* **Exercise description**
Please give the data below again in full, exactly as it stands.

(Collected data entries)
***

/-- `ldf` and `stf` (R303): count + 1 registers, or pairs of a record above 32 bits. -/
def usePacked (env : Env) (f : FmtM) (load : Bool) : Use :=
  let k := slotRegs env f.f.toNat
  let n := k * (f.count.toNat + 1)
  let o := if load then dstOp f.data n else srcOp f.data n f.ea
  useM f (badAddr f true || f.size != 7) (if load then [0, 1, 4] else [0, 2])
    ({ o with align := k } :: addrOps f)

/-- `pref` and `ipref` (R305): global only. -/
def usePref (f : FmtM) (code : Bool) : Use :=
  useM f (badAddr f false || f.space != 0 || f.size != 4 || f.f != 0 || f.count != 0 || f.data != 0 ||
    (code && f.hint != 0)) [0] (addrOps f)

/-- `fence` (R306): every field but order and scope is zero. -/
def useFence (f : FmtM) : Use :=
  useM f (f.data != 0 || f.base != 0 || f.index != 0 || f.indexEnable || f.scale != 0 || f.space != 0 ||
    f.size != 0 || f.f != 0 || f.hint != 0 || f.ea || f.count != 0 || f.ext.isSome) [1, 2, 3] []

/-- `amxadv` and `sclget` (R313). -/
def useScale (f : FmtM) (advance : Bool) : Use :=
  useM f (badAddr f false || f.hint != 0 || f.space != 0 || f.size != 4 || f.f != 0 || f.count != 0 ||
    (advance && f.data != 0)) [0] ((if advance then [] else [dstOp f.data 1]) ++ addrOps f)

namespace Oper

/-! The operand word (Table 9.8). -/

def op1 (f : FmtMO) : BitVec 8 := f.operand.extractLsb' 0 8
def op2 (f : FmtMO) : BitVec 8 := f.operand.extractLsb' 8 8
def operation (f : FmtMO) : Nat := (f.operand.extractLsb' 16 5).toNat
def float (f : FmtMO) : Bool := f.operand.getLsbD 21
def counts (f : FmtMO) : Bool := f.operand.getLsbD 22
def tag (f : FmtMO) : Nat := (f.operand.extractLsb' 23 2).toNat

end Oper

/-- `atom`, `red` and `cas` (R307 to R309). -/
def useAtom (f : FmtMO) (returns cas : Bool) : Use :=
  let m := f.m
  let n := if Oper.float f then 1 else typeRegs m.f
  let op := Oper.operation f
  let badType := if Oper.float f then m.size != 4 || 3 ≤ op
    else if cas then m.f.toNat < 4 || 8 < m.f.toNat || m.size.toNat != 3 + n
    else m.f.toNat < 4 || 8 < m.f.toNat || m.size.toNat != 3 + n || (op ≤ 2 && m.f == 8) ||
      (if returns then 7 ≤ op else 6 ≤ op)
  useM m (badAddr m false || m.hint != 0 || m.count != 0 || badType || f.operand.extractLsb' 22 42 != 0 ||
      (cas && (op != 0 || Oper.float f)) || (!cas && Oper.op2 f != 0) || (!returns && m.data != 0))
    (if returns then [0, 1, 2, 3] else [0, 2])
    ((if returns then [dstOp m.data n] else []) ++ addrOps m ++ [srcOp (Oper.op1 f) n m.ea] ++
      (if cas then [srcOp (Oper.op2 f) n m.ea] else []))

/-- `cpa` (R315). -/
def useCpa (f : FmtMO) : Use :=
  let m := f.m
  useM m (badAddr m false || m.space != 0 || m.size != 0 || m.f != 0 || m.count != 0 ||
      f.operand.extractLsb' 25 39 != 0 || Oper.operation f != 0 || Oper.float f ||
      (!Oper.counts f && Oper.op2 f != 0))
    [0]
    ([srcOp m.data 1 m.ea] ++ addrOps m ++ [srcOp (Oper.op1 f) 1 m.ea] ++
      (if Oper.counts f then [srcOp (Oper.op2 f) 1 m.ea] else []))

***

* **Expected output**
/-- `ldf` and `stf` (R303): count + 1 registers, or pairs of a record above 32 bits. -/
def usePacked (env : Env) (f : FmtM) (load : Bool) : Use :=
  let k := slotRegs env f.f.toNat
  let n := k * (f.count.toNat + 1)
  let o := if load then dstOp f.data n else srcOp f.data n f.ea
  useM f (badAddr f true || f.size != 7) (if load then [0, 1, 4] else [0, 2])
    ({ o with align := k } :: addrOps f)

/-- `pref` and `ipref` (R305): global only. -/
def usePref (f : FmtM) (code : Bool) : Use :=
  useM f (badAddr f false || f.space != 0 || f.size != 4 || f.f != 0 || f.count != 0 || f.data != 0 ||
    (code && f.hint != 0)) [0] (addrOps f)

/-- `fence` (R306): every field but order and scope is zero. -/
def useFence (f : FmtM) : Use :=
  useM f (f.data != 0 || f.base != 0 || f.index != 0 || f.indexEnable || f.scale != 0 || f.space != 0 ||
    f.size != 0 || f.f != 0 || f.hint != 0 || f.ea || f.count != 0 || f.ext.isSome) [1, 2, 3] []

/-- `amxadv` and `sclget` (R313). -/
def useScale (f : FmtM) (advance : Bool) : Use :=
  useM f (badAddr f false || f.hint != 0 || f.space != 0 || f.size != 4 || f.f != 0 || f.count != 0 ||
    (advance && f.data != 0)) [0] ((if advance then [] else [dstOp f.data 1]) ++ addrOps f)

namespace Oper

/-! The operand word (Table 9.8). -/

def op1 (f : FmtMO) : BitVec 8 := f.operand.extractLsb' 0 8
def op2 (f : FmtMO) : BitVec 8 := f.operand.extractLsb' 8 8
def operation (f : FmtMO) : Nat := (f.operand.extractLsb' 16 5).toNat
def float (f : FmtMO) : Bool := f.operand.getLsbD 21
def counts (f : FmtMO) : Bool := f.operand.getLsbD 22
def tag (f : FmtMO) : Nat := (f.operand.extractLsb' 23 2).toNat

end Oper

/-- `atom`, `red` and `cas` (R307 to R309). -/
def useAtom (f : FmtMO) (returns cas : Bool) : Use :=
  let m := f.m
  let n := if Oper.float f then 1 else typeRegs m.f
  let op := Oper.operation f
  let badType := if Oper.float f then m.size != 4 || 3 ≤ op
    else if cas then m.f.toNat < 4 || 8 < m.f.toNat || m.size.toNat != 3 + n
    else m.f.toNat < 4 || 8 < m.f.toNat || m.size.toNat != 3 + n || (op ≤ 2 && m.f == 8) ||
      (if returns then 7 ≤ op else 6 ≤ op)
  useM m (badAddr m false || m.hint != 0 || m.count != 0 || badType || f.operand.extractLsb' 22 42 != 0 ||
      (cas && (op != 0 || Oper.float f)) || (!cas && Oper.op2 f != 0) || (!returns && m.data != 0))
    (if returns then [0, 1, 2, 3] else [0, 2])
    ((if returns then [dstOp m.data n] else []) ++ addrOps m ++ [srcOp (Oper.op1 f) n m.ea] ++
      (if cas then [srcOp (Oper.op2 f) n m.ea] else []))

/-- `cpa` (R315). -/
def useCpa (f : FmtMO) : Use :=
  let m := f.m
  useM m (badAddr m false || m.space != 0 || m.size != 0 || m.f != 0 || m.count != 0 ||
      f.operand.extractLsb' 25 39 != 0 || Oper.operation f != 0 || Oper.float f ||
      (!Oper.counts f && Oper.op2 f != 0))
    [0]
    ([srcOp m.data 1 m.ea] ++ addrOps m ++ [srcOp (Oper.op1 f) 1 m.ea] ++
      (if Oper.counts f then [srcOp (Oper.op2 f) 1 m.ea] else []))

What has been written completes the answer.